"I hate being pedantic[1] but I keep seeing people make this mistake: JSTOR is not just public domain works, and there is no indication that the downloading was limited to public domain works."
I'd like to tweak the presentation here. Many of the comments I keep seeing (including here on HN) seem to go with the take that
1. That it positively did include works that weren't in the public domain. There doesn't seem to be any indication that this is the case.
2. That Swartz intended to distribute content downloaded from JSTOR not in the public domain. Given the credentials and history of the person in question, it just doesn't seem to be a rational conclusion that Swartz's visions of the future included consciously distributing infringing material (nor the consequences that would go along with it).
1. That it positively did include works that weren't in the public domain. There doesn't seem to be any indication that this is the case.
It's stated in the Wired article that "much of what Swartz is accused of downloading from JSTOR is copyrighted".
It's stated in JSTOR's statement that "The downloaded content included more than 4 million articles, book reviews, and other content from our publisher partners' academic journals and other publications". (Elsewhere the size of the total JSTOR library is said to be over 6 million.)
The indictment states that downloads included "approximately 4.8 million articles, a major portion of the total archive in which JSTOR had invested. Of these, approximately 1.7 million were made available by independent publishers for purchase through JSTOR's Publisher Sales Service."
2. That Swartz intended to distribute content downloaded from JSTOR not in the public domain.

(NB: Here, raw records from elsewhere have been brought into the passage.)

-- ==== Sys2Proof/Safety/Claims.lean ====
section
/-! DEFINITION. The words the statements about single operations are written in. They say what a rounded quotient, a rounded
square root, a truncated division and a rounded binary64 value ARE, by order and multiplication alone, without the divider, the
rounding selector or any other component of Machine/Datapath.lean. -/

namespace Sys2Proof.Safety

open Sys2Proof.Machine

/-! ## Completing a command -/

/-- `exec` answers the next state in which the command on the port is in flight, behind all earlier ones, with the response `r`,
and nothing else has changed. -/
def Completes (i : Instr) (s : State) (r : Response) : Prop :=
  exec i s = .next { s with inFlight := s.inFlight ++ [{ command := presented s, response := r }] }

/-- The response of an error: no result (R33, R251). -/
def failed (e : Err) : Response := { status := .error e, r0 := 0, r1 := 0 }

/-- The response of a single integer result: its low 64 bits, R1 = 0 (R33). -/
def single (v : Int) : Response := { status := .ok, r0 := BitVec.ofInt 64 v, r1 := 0 }

/-- The value lies in the signed 64-bit range (R7). -/
abbrev InRange (v : Int) : Prop := -(2 ^ 63) ≤ v ∧ v < 2 ^ 63

/-- The response of an exact integer result under an overflow mode (R39, R117). -/
def fitted (om : OverflowMode) (v : Int) : Response :=
  if InRange v ∨ om = .unchecked then single v else failed .overflow

/-- The response of a value or an error that a computation on integers ends with. -/
def outcomeOf : Except Err Int → Response
  | .ok v => single v
  | .error e => failed e

/-- The OPC field of an instruction's command word, `word mod 64` (R71). -/
def opcodeOf (i : Instr) : Nat := (encode i).toNat % 64

/-! ## Rounded quotients (R113) -/

/-- `v` is the greatest integer at most `n / d`, for a positive `d`. -/
abbrev IsFloorOf (n d v : Int) : Prop := v * d ≤ n ∧ n < (v + 1) * d

/-- `v` is the least integer at least `n / d`, for a positive `d`. -/
abbrev IsCeilingOf (n d v : Int) : Prop := (v - 1) * d < n ∧ n ≤ v * d

/-- `v` is an integer at distance at most one half from `n / d`, for a positive `d`. -/
abbrev IsNearestTo (n d v : Int) : Prop := 2 * |n - v * d| ≤ d

/-- `n / d` lies halfway between `v` and a neighbour of `v`, for a positive `d`. -/
abbrev IsHalfFrom (n d v : Int) : Prop := 2 * |n - v * d| = d

/-- `v` is `n / d` rounded to an integer by the mode, for a positive `d`: the meaning of each row of R113. -/
def IsRoundedQuotient (rm : RoundingMode) (n d v : Int) : Prop :=
  match rm with
  | .up => if 0 ≤ n then IsCeilingOf n d v else IsFloorOf n d v
  | .down => if 0 ≤ n then IsFloorOf n d v else IsCeilingOf n d v
  | .ceiling => IsCeilingOf n d v
  | .floor => IsFloorOf n d v
  | .halfUp => IsNearestTo n d v ∧ (IsHalfFrom n d v → |n| < |v * d|)
  | .halfDown => IsNearestTo n d v ∧ (IsHalfFrom n d v → |v * d| < |n|)
  | .halfEven => IsNearestTo n d v ∧ (IsHalfFrom n d v → v % 2 = 0)
  | .halfCeiling => IsNearestTo n d v ∧ (IsHalfFrom n d v → n < v * d)
  | .halfFloor => IsNearestTo n d v ∧ (IsHalfFrom n d v → v * d < n)
  | .unnecessary => n = v * d

/-- `v` is `n / d` rounded to an integer by the mode, for a nonzero `d` of either sign. -/
def IsRounding (rm : RoundingMode) (n d v : Int) : Prop := IsRoundedQuotient rm (n * d.sign) |d| v

/-- An operation answers `n / d` rounded by the policy's mode and then range-checked; INEXACT when the mode is UNNECESSARY and
the division is not exact, under either overflow mode (R116 to R118, R40). -/
def AnswersRounded (i : Instr) (s : State) (p : EffectivePolicy) (n d : Int) : Prop :=
  (∀ v, IsRounding p.rm n d v → Completes i s (fitted p.om v)) ∧
    (p.rm = .unnecessary → ¬ d ∣ n → Completes i s (failed .inexact))

/-- An operation answers `n / d` rounded by the mode, which always fits; INEXACT as above. -/
def AnswersInRange (i : Instr) (s : State) (rm : RoundingMode) (n d : Int) : Prop :=
  (∀ v, IsRounding rm n d v → InRange v ∧ Completes i s (single v)) ∧
    (rm = .unnecessary → ¬ d ∣ n → Completes i s (failed .inexact))

/-- The mirrored mode of R120. -/
def mirror : RoundingMode → RoundingMode
  | .ceiling => .floor
  | .floor => .ceiling
  | .halfCeiling => .halfFloor
  | .halfFloor => .halfCeiling
  | rm => rm

/-! ## Rounded square roots (R171) -/

/-- `v` is the square root of `n` rounded to an integer by the mode. A square root is never halfway between two integers, so the
five HALF modes agree. -/
def IsRoundedRoot (rm : RoundingMode) (n v : Int) : Prop :=
  0 ≤ v ∧
    match rm with
    | .down | .floor => v * v ≤ n ∧ n < (v + 1) * (v + 1)
    | .up | .ceiling => n ≤ v * v ∧ (v = 0 ∨ (v - 1) * (v - 1) < n)
    | .halfUp | .halfDown | .halfEven | .halfCeiling | .halfFloor =>
      4 * n < (2 * v + 1) * (2 * v + 1) ∧ (v = 0 ∨ (2 * v - 1) * (2 * v - 1) < 4 * n)
    | .unnecessary => v * v = n

/-! ## Truncated division (R200 to R202) -/

/-- `q` and `r` are the quotient truncated toward zero and its remainder: the remainder is smaller than the divisor and has the
dividend's sign (R11, R201). -/
abbrev IsTruncatedDivision (a b q r : Int) : Prop :=
  a = q * b + r ∧ |r| < |b| ∧ (0 ≤ a → 0 ≤ r) ∧ (a ≤ 0 → r ≤ 0)

/-! ## The loop of POW (R172) -/

/-- MULSTEP (R172): what a MUL with the fields `f` answers for the words of `x` and `y`, read as an integer. -/
def mulOfCommand (f : Fields) (x y : Int) : Except Err Int :=
  match resultOf (.mul f) (BitVec.ofInt 64 x) (BitVec.ofInt 64 y) with
  | .ok (r, _) => .ok r.toInt
  | .error e => .error e

/-- POW's loop, from what is left of the exponent, the base and the accumulator to the value or error it ends with, with no
bound on its rounds: one constructor for each way a round can go. `mul` is MULSTEP. -/
inductive PowLoopEnds (mul : Int → Int → Except Err Int) : Nat → Int → Int → Except Err Int → Prop where
  /-- The multiplication of an odd round raises an error. -/
  | multiplyFails (m : Nat) (base acc : Int) (e : Err) :
      m % 2 = 1 → mul acc base = .error e → PowLoopEnds mul m base acc (.error e)
  /-- The last round, and it multiplies. -/
  | lastOdd (m : Nat) (base acc acc' : Int) :
      m % 2 = 1 → mul acc base = .ok acc' → m / 2 = 0 → PowLoopEnds mul m base acc (.ok acc')
  /-- The last round, and it does not multiply. -/
  | lastEven (m : Nat) (base acc : Int) :
      m % 2 = 0 → m / 2 = 0 → PowLoopEnds mul m base acc (.ok acc)
  /-- The squaring after an odd round raises an error. -/
  | squareFailsOdd (m : Nat) (base acc acc' : Int) (e : Err) :
      m % 2 = 1 → mul acc base = .ok acc' → m / 2 ≠ 0 → mul base base = .error e →
      PowLoopEnds mul m base acc (.error e)
  /-- The squaring after an even round raises an error. -/
  | squareFailsEven (m : Nat) (base acc : Int) (e : Err) :
      m % 2 = 0 → m / 2 ≠ 0 → mul base base = .error e → PowLoopEnds mul m base acc (.error e)
  /-- An odd round that is not the last. -/
  | odd (m : Nat) (base acc acc' base' : Int) (r : Except Err Int) :
      m % 2 = 1 → mul acc base = .ok acc' → m / 2 ≠ 0 → mul base base = .ok base' →
      PowLoopEnds mul (m / 2) base' acc' r → PowLoopEnds mul m base acc r
  /-- An even round that is not the last. -/
  | even (m : Nat) (base acc base' : Int) (r : Except Err Int) :
      m % 2 = 0 → m / 2 ≠ 0 → mul base base = .ok base' →
      PowLoopEnds mul (m / 2) base' acc r → PowLoopEnds mul m base acc r

/-! ## binary64 (R54) -/

/-- The biased exponent of a binary64 word, its fraction, and whether its sign bit is set, by division (R54). -/
def exponentField (w : Word) : Nat := w.toNat / 2 ^ 52 % 2 ^ 11
def fractionField (w : Word) : Nat := w.toNat % 2 ^ 52
def signField (w : Word) : Bool := decide (2 ^ 63 ≤ w.toNat)

/-- The magnitude of a finite binary64 pattern whose low 63 bits are `m` (R54). -/
def magnitudeOf (m : Nat) : ℚ :=
  if m / 2 ^ 52 = 0 then ((m % 2 ^ 52 : Nat) : ℚ) * (2 : ℚ) ^ (-1074 : ℤ)
  else ((2 ^ 52 + m % 2 ^ 52 : Nat) : ℚ) * (2 : ℚ) ^ (((m / 2 ^ 52 : Nat) : ℤ) - 1075)

/-- The word with the sign and the low 63 bits `m`. -/
def signedPattern (negative : Bool) (m : Nat) : Word := BitVec.ofNat 64 (m + if negative then 2 ^ 63 else 0)

/-- The pattern `m` is at most, and the next one above, the magnitude `x`. -/
def IsPatternBelow (x : ℚ) (m : Nat) : Prop := magnitudeOf m ≤ x ∧ x < magnitudeOf (m + 1)

/-- The pattern `m` is at least, and the next one below, the magnitude `x`. -/
def IsPatternAbove (x : ℚ) (m : Nat) : Prop := 0 < m ∧ magnitudeOf (m - 1) < x ∧ x ≤ magnitudeOf m

/-- The pattern `m` is nearest to the magnitude `x`. Exactly halfway to the next pattern it is chosen only when `keepLow`; exactly
halfway to the previous one only when `takeHigh`. -/
def IsPatternNearest (x : ℚ) (m : Nat) (keepLow takeHigh : Prop) : Prop :=
  0 < m ∧ magnitudeOf (m - 1) + magnitudeOf m ≤ 2 * x ∧ 2 * x ≤ magnitudeOf m + magnitudeOf (m + 1) ∧
    (2 * x = magnitudeOf m + magnitudeOf (m + 1) → keepLow) ∧
    (2 * x = magnitudeOf (m - 1) + magnitudeOf m → takeHigh)

/-- The pattern with the given sign and low bits `m` is the value of that sign and magnitude `x > 0`, rounded to binary64 by the
mode (R113, R214). -/
def IsRoundedPattern (rm : RoundingMode) (negative : Bool) (x : ℚ) (m : Nat) : Prop :=
  match rm with
  | .up => IsPatternAbove x m
  | .down => IsPatternBelow x m
  | .ceiling => if negative then IsPatternBelow x m else IsPatternAbove x m
  | .floor => if negative then IsPatternAbove x m else IsPatternBelow x m
  | .halfUp => IsPatternNearest x m False True
  | .halfDown => IsPatternNearest x m True False
  | .halfEven => IsPatternNearest x m (m % 2 = 0) (m % 2 = 0)
  | .halfCeiling => IsPatternNearest x m (negative = true) (negative = false)
  | .halfFloor => IsPatternNearest x m (negative = false) (negative = true)
  | .unnecessary => magnitudeOf m = x

/-! ## Errors (R250) -/

/-- An instruction with other fields. -/
def withFields (g : Fields) : Instr → Instr
  | .add _ => .add g
  | .sub _ => .sub g
  | .mul _ => .mul g
  | .mull _ => .mull g
  | .div _ => .div g
  | .divl _ => .divl g
  | .sqr _ => .sqr g
  | .sqrt _ => .sqrt g
  | .pow _ => .pow g
  | .shl _ => .shl g
  | .shr _ => .shr g
  | .round _ => .round g
  | .avg _ => .avg g
  | .inv _ => .inv g
  | .cmp _ => .cmp g
  | .sgn _ => .sgn g
  | .divi _ => .divi g
  | .rem _ => .rem g
  | .divrem _ => .divrem g
  | .fromlong _ => .fromlong g
  | .fromunsc _ => .fromunsc g
  | .fromdbl _ => .fromdbl g
  | .tolong _ => .tolong g
  | .todbl _ => .todbl g

/-- The errors each operation can raise, besides the decode errors: the rows of R250. -/
def errorsOf : Instr → List Err
  | .add _ | .sub _ | .mull _ | .fromlong _ => [.overflow]
  | .mul _ | .sqr _ | .round _ => [.overflow, .inexact]
  | .div _ | .divl _ | .inv _ | .pow _ => [.overflow, .divByZero, .inexact]
  | .shl _ | .shr _ => [.overflow, .inexact]
  | .sqrt _ => [.inexact, .invalidOperand]
  | .avg _ | .tolong _ | .todbl _ => [.inexact]
  | .cmp _ | .sgn _ => []
  | .divi _ | .divrem _ => [.overflow, .divByZero]
  | .rem _ => [.divByZero]
  | .fromunsc _ => [.overflow, .inexact, .invalidScale]
  | .fromdbl _ => [.overflow, .inexact, .invalidOperand]

/-- The operations whose response does not depend on the rounding mode: the "no" entries of R81's rm column. -/
def ignoresRounding : Instr → Bool
  | .add _ | .sub _ | .mull _ | .fromlong _ | .divi _ | .divrem _ | .rem _ | .cmp _ | .sgn _ => true
  | .mul _ | .sqr _ | .div _ | .divl _ | .pow _ | .round _ | .inv _ | .fromunsc _ | .fromdbl _ | .shl _ | .shr _
  | .sqrt _ | .avg _ | .tolong _ | .todbl _ => false

/-- The operations whose response does not depend on the overflow mode: the "no" entries of R81's chk column. -/
def ignoresOverflow : Instr → Bool
  | .sqrt _ | .avg _ | .tolong _ | .todbl _ | .rem _ | .cmp _ | .sgn _ => true
  | .add _ | .sub _ | .mull _ | .fromlong _ | .divi _ | .divrem _ | .mul _ | .sqr _ | .div _ | .divl _ | .pow _
  | .round _ | .inv _ | .fromunsc _ | .fromdbl _ | .shl _ | .shr _ => false

/-- The operations whose default policy is (FLOOR, UNCHECKED) (R37). -/
def isShift : Instr → Bool
  | .shl _ | .shr _ => true
  | .add _ | .sub _ | .mul _ | .mull _ | .div _ | .divl _ | .sqr _ | .sqrt _ | .pow _ | .round _ | .avg _ | .inv _
  | .cmp _ | .sgn _ | .divi _ | .rem _ | .divrem _ | .fromlong _ | .fromunsc _ | .fromdbl _ | .tolong _ | .todbl _ => false

end Sys2Proof.Safety
end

I'll grant that the absence of detail on this claim in the indictment makes it very debatable. However, it's hard to fit any explanation about his intentions to the facts as we know them without making major assumptions about information we don't have.
For instance, many people assume the downloading was for legitimate research. Not unreasonable on the face of it (given, as you say, credentials and history) but then, why does a Harvard research fellow need to covertly access JSTOR from MIT? And not just access, but download two thirds of it? There may be an entirely legitimate answer to that, but if so, it can't be gleaned from the information we currently have available.
> It's stated in the Wired article that "much of what Swartz is accused of downloading from JSTOR is copyrighted".
I'll ignore this for the moment (or at least regard it as "dubious"), and I hope it's obvious why. If we do ignore it, let's see if it's possible for the other two citations you provide here take on a different character in its absence:
> It's stated in JSTOR's statement that "The downloaded content included more than 4 million articles, book reviews, and other content from our publisher partners' academic journals and other publications".
> The indictment states that downloads included "approximately 4.8 million articles, a major portion of the total archive in which JSTOR had invested. Of these, approximately 1.7 million were made available by independent publishers for purchase through JSTOR's Publisher Sales Service."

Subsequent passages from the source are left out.